In this issue of the JCEM, van Tijn et al. (20) report a 2-yr prospective multicenter study (April 1994 to April 1996) of infants with central CH diagnosed in the Netherlands T₄, TSH, TBG screening program. Among 385,000 infants screened during the 2-yr period, there were 19 cases of permanent central CH detected, with 13.5% of the permanent CH cases detected during the same period, for a prevalence of central CH of 1:20,263 births. Presumptive central CH was diagnosed if the T₄ was less than –1.6 SD, the T₄/TBG ratio was less than 8.5, and the TSH result was less than 20 µU/ml (20 mU/liter) (20). The 8.5 T₄/TBG cutoff was determined in a pilot study. Infants with borderline TSH (20–50 µU/ml) and/or borderline T₄ (–1.6 to 2.9 SD) and/or T₄/TBG results below 8.5 underwent a second heel stick sample. A total of 26 infants with presumptive CH were detected. On subsequent testing, 20 infants met the criteria for central CH [plasma free T₄ < 0.93 ng/dl (12 pmol/liter), TSH < 15 µU/ml, and minimal TSH response to TRH]. Clinical features, cerebral magnetic resonance imaging, and pituitary adrenocorticotropic, somatotropic, and gonadotropic axes were studied. For TRH testing (10 µg/kg TRH with TSH measurements at 15–180 min), an "adequate" response was considered to be a 30-min peak TSH level greater than 15 µU/ml with a return to baseline by 3 h. The central CH patients showed either a diminished (TSH < 15 µU/ml) or a delayed (60–120 min) but excessive (16–70 µU/ml) increase with delayed (>180 min) decrease of the plasma TSH level. The six infants with false-positive central CH (free T₄ values > 0.93 ng/dl) had adequate TRH test results. One of the 20 infants proved to have transient central CH with a normal TRH test result and normal thyroid function at age 13 months. Fifteen (78%) of the 19 infants with central CH had multiple pituitary hormone deficiencies, and nine (53%) had pituitary malformations on magnetic resonance imaging. Seven of these nine had delayed and excessive TSH responses to TRH.

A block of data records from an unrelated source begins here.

/-! ## The member that is probed next (R84) -/

/-- The member probed next is the first journaled one from the index. -/
theorem State.nextProbed_some {s : State} {n : Nat} {k : MemberIx} (h : s.nextProbed n = some k) :
    n ≤ k.val ∧ (s.info k).journaled = true ∧
      ∀ j : MemberIx, n ≤ j.val → j < k → (s.info j).journaled = false := by
  unfold State.nextProbed at h
  have h1 := List.find?_some h
  simp only [Bool.and_eq_true, decide_eq_true_eq] at h1
  refine ⟨h1.1, ?_, fun j hj hjk => ?_⟩
  · simp only [State.info]; cases e : s.members[k.val]? <;> simp_all
  · rw [List.find?_eq_some_iff_getElem] at h
    obtain ⟨_, i, hi, he, hn⟩ := h
    simp only [List.getElem_finRange, Fin.cast_mk] at he
    have hki : k.val = i := by rw [← he]
    have := hn j.val (by have : j.val < k.val := hjk; omega)
    simp only [State.info]; cases e : s.members[j.val]? <;> simp_all [MemberRec.absent]

/-- Where none is probed next, no member from the index is journaled. -/
theorem State.nextProbed_none {s : State} {n : Nat} (h : s.nextProbed n = none) (j : MemberIx)
    (hj : n ≤ j.val) : (s.info j).journaled = false := by
  unfold State.nextProbed at h
  rw [List.find?_eq_none] at h
  have := h j (List.mem_finRange j)
  simp only [State.info]
  cases e : s.members[j.val]? <;> simp_all [MemberRec.absent]

end Sys2Proof.Machine
end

This is the first comprehensive study of the effectiveness of newborn screening for CH, including central CH, related to testing strategy. Test results were evaluated after 5 yr follow-up so that the total cases, those detected and missed by the screening program, could be quantified. Assuming similar prevalence in Europe and North America, an estimation of missed cases in screening programs (TSH alone and T₄ + TSH strategies) could reach 15–20% (5% primary CH and 14% central CH). The T₄, TSH, TBG format appears capable of reducing missed cases to less than 5% and detecting most cases of central CH, reducing the morbidity and mortality associated with pituitary hormone deficiencies in the neonatal period. Although central hypothyroid may be less severe than primary CH, the free T₄ cutoff criterion used for diagnosis in the Netherlands study [<0.93 ng/dl (<12 pmol/liter)] approximates –2 SD for cord blood values in full-term infants and is well below the 2 SD range in 7-d-old term infants recently reported by Williams et al. (21) [20.1–49.3 ng/dl (259–634 pmol/liter)]. There has been no detailed study of treatment effects on IQ and psychomotor development in newborn infants with severe central CH, but there is no reason to believe that congenital hypothyroidism affects central nervous system development differently whether primary or secondary. The T₄, TSH, TBG testing strategy increases total screening costs somewhat, but the increased cost per case detected is minimal.

Thus, moving to the T₄, TSH, TBG testing strategy to include central CH in newborn screening programs can be justified as fulfilling generally accepted screening criteria:

1. The disorder is relatively frequent, approximating the prevalence of phenylketonuria, the first newborn screening target.

2. A practical testing approach is available and relatively inexpensive.

3. Readily available and effective treatment is available.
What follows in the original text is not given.